What is expected: Copy out the lines of the records below, and only those lines, from the one with "diodeReturns s d then" through the one with "def sensorInGrid (s", exactly as they appear.
+ + + + + + +
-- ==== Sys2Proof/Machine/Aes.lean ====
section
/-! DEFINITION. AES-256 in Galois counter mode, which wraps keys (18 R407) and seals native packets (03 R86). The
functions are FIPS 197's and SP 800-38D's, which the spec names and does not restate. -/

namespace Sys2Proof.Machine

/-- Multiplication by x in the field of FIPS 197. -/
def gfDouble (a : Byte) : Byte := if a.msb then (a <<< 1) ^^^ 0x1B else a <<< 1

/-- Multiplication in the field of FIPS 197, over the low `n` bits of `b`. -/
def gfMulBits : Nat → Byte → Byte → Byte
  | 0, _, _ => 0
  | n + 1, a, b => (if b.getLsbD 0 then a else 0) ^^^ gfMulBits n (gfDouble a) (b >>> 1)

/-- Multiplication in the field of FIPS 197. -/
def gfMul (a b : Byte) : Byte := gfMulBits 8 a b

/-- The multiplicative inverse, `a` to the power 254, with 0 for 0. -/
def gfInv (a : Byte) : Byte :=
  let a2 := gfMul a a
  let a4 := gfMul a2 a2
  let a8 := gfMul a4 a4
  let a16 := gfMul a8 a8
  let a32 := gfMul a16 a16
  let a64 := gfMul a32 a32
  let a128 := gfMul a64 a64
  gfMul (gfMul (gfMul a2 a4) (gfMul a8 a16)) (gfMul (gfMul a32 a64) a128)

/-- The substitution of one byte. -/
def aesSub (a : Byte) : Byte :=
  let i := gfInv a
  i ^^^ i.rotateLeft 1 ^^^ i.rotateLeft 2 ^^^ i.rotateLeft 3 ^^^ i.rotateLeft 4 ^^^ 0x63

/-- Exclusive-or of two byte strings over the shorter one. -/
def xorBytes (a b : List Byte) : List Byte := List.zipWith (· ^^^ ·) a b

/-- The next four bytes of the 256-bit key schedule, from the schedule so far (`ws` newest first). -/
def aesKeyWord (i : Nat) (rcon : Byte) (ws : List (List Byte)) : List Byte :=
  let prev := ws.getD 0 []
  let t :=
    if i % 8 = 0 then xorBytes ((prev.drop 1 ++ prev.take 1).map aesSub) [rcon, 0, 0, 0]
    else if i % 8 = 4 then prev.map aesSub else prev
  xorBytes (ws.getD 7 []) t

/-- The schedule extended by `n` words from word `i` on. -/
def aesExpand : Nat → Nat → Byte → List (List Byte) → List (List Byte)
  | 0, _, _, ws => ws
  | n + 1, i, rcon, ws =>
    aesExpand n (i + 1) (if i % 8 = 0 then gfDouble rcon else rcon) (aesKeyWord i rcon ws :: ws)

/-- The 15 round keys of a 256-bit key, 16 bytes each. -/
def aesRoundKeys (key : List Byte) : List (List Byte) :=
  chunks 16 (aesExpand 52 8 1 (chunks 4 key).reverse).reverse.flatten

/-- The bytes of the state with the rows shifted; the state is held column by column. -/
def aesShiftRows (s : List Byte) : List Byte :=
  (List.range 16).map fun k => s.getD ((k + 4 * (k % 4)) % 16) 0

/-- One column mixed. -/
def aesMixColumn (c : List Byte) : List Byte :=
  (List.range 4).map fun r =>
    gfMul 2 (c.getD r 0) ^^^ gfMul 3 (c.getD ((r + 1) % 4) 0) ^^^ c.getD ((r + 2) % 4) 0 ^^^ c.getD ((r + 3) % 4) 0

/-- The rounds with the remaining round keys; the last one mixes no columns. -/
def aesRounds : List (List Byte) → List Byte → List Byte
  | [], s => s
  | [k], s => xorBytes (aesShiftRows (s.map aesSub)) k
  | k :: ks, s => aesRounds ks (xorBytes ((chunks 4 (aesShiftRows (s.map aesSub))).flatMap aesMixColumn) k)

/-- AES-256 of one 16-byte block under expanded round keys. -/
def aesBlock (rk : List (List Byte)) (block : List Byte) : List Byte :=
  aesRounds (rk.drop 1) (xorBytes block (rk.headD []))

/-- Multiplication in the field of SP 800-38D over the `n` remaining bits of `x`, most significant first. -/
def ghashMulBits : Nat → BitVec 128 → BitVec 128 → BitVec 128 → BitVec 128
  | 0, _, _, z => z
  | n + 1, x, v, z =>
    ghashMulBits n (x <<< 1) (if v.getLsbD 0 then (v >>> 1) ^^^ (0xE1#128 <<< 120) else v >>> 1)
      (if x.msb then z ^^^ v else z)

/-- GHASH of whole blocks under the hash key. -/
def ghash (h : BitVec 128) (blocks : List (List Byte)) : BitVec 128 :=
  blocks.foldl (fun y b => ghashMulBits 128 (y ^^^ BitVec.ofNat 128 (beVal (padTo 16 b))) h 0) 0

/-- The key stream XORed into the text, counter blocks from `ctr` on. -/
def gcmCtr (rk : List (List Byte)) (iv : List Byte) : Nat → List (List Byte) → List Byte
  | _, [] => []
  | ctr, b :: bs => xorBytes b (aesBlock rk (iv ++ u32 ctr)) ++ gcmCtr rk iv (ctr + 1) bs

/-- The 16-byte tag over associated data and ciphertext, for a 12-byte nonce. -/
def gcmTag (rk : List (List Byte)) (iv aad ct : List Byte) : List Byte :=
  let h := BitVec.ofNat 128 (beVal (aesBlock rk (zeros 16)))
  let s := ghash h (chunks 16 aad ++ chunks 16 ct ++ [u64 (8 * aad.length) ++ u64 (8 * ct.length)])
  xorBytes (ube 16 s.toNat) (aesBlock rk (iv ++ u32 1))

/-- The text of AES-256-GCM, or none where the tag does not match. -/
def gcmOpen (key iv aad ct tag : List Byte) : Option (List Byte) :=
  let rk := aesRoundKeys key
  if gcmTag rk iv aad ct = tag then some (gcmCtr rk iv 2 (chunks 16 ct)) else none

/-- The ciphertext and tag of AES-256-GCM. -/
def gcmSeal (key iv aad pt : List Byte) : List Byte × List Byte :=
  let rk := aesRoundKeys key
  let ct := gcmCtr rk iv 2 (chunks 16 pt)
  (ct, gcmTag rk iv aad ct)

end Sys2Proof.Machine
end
+ + + + + + +
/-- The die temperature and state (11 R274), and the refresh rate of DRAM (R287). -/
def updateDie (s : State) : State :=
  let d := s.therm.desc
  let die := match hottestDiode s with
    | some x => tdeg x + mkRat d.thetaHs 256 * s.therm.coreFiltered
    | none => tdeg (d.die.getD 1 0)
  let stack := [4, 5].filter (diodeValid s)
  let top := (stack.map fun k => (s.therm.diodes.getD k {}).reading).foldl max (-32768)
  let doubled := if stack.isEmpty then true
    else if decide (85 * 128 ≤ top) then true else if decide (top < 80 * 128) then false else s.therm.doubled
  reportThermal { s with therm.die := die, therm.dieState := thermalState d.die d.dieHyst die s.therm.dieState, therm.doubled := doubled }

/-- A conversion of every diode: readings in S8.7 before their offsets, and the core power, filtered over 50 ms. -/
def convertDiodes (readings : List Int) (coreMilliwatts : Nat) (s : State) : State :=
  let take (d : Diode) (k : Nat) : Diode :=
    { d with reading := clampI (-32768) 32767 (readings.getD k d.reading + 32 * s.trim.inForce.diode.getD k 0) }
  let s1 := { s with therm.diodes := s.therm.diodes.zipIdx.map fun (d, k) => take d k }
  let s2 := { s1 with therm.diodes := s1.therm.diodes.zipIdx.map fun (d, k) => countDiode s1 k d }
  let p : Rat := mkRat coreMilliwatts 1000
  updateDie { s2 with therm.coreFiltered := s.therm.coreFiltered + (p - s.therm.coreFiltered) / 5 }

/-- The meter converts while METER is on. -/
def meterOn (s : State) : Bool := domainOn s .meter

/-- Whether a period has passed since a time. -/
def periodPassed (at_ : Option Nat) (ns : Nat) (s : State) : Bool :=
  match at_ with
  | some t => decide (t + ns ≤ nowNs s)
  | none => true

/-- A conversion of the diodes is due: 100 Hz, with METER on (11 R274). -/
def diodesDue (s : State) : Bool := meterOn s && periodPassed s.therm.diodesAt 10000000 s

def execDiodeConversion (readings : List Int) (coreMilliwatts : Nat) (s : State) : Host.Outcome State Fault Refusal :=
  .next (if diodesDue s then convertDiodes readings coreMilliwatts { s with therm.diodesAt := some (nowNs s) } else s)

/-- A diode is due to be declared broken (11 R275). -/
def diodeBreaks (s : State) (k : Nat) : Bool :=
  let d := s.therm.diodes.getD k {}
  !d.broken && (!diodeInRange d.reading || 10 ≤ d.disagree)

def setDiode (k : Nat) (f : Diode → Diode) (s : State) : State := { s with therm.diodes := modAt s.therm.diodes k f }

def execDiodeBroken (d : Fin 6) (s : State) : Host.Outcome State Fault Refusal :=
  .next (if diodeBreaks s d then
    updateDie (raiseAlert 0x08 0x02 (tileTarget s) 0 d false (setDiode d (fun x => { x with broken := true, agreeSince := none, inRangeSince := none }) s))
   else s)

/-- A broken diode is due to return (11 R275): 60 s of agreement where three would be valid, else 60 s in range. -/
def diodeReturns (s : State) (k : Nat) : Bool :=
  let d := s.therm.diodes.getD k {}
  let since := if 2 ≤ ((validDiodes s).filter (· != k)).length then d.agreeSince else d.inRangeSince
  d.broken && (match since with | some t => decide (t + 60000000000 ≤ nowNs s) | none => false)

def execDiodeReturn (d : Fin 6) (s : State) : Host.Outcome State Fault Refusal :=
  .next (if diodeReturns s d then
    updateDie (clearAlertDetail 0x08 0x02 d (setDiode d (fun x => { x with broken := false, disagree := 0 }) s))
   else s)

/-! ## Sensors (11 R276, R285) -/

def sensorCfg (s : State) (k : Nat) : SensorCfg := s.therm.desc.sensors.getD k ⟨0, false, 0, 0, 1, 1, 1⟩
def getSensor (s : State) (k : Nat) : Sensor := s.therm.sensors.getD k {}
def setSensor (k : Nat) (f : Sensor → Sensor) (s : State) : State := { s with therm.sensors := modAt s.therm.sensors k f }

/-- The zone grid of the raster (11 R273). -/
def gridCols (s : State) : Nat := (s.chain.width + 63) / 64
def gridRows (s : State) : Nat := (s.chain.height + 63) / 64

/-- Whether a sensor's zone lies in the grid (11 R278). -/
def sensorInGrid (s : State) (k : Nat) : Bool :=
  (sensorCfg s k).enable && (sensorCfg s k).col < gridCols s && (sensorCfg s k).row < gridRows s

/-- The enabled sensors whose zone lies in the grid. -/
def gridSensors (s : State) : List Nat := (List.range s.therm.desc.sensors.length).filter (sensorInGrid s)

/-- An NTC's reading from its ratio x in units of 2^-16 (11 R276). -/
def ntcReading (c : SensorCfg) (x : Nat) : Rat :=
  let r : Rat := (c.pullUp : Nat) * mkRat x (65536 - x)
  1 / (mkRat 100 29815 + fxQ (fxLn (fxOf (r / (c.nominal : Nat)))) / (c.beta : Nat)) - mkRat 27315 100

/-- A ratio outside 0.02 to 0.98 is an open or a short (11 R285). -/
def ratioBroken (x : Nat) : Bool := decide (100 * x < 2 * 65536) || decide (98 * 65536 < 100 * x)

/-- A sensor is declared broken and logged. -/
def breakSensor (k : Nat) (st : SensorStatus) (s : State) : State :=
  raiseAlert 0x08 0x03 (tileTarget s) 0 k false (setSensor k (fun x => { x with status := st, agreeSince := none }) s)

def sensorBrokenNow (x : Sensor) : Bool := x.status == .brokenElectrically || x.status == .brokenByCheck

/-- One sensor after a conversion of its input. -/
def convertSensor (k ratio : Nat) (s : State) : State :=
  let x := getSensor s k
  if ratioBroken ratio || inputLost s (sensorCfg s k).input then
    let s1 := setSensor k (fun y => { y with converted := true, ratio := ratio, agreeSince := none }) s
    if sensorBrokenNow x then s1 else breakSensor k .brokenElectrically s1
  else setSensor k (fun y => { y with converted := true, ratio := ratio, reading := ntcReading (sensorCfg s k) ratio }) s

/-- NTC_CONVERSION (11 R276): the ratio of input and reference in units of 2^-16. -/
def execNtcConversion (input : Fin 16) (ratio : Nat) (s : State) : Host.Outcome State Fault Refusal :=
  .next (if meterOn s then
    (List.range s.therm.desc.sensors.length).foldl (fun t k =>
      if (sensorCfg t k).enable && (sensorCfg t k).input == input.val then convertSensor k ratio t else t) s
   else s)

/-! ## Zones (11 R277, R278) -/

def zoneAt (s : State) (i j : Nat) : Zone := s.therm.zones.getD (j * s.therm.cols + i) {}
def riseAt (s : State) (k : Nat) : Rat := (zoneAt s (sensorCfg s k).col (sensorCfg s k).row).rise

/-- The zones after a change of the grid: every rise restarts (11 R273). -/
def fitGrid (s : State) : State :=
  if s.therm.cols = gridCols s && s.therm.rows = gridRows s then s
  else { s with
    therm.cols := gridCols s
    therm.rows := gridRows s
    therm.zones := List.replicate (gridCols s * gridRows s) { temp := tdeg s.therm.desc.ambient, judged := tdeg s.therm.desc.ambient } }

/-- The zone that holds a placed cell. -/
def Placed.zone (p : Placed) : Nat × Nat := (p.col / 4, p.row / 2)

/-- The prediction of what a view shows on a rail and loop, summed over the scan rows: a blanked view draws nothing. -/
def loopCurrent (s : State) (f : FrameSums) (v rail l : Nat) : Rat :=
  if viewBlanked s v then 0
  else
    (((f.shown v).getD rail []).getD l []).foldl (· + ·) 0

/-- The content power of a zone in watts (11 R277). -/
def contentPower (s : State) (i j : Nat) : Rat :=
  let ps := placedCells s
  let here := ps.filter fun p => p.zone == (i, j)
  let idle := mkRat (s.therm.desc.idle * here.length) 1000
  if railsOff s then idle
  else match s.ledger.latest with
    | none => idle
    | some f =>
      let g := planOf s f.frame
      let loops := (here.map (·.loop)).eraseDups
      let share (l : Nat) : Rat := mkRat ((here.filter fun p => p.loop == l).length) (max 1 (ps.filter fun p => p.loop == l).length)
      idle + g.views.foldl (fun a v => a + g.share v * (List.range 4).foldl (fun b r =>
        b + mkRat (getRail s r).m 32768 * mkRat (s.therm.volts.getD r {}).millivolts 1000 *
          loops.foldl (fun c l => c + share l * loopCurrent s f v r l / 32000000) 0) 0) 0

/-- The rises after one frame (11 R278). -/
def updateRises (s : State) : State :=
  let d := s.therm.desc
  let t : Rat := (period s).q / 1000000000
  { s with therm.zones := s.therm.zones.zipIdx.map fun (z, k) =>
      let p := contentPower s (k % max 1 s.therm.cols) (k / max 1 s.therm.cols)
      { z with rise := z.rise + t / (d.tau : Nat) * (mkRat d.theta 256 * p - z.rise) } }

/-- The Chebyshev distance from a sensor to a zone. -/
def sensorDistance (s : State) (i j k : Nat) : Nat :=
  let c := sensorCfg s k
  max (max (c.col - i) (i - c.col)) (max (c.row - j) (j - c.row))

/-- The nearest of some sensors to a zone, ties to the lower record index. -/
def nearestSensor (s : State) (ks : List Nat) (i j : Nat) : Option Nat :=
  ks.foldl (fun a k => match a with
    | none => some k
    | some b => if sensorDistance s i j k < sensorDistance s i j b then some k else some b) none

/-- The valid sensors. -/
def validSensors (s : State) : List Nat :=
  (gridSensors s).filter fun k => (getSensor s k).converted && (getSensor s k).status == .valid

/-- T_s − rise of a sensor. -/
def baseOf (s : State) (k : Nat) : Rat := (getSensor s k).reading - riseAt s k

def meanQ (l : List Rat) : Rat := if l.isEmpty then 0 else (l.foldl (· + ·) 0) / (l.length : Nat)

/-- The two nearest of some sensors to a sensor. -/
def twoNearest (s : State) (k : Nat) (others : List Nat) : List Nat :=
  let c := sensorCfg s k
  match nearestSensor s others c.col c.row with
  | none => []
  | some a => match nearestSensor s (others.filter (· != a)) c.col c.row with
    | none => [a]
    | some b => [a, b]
+ + + + + + +
Response:
  .next (if diodeReturns s d then
    updateDie (clearAlertDetail 0x08 0x02 d (setDiode d (fun x => { x with broken := false, disagree := 0 }) s))
   else s)

/-! ## Sensors (11 R276, R285) -/

def sensorCfg (s : State) (k : Nat) : SensorCfg := s.therm.desc.sensors.getD k ⟨0, false, 0, 0, 1, 1, 1⟩
def getSensor (s : State) (k : Nat) : Sensor := s.therm.sensors.getD k {}
def setSensor (k : Nat) (f : Sensor → Sensor) (s : State) : State := { s with therm.sensors := modAt s.therm.sensors k f }

/-- The zone grid of the raster (11 R273). -/
def gridCols (s : State) : Nat := (s.chain.width + 63) / 64
def gridRows (s : State) : Nat := (s.chain.height + 63) / 64

/-- Whether a sensor's zone lies in the grid (11 R278). -/
def sensorInGrid (s : State) (k : Nat) : Bool :=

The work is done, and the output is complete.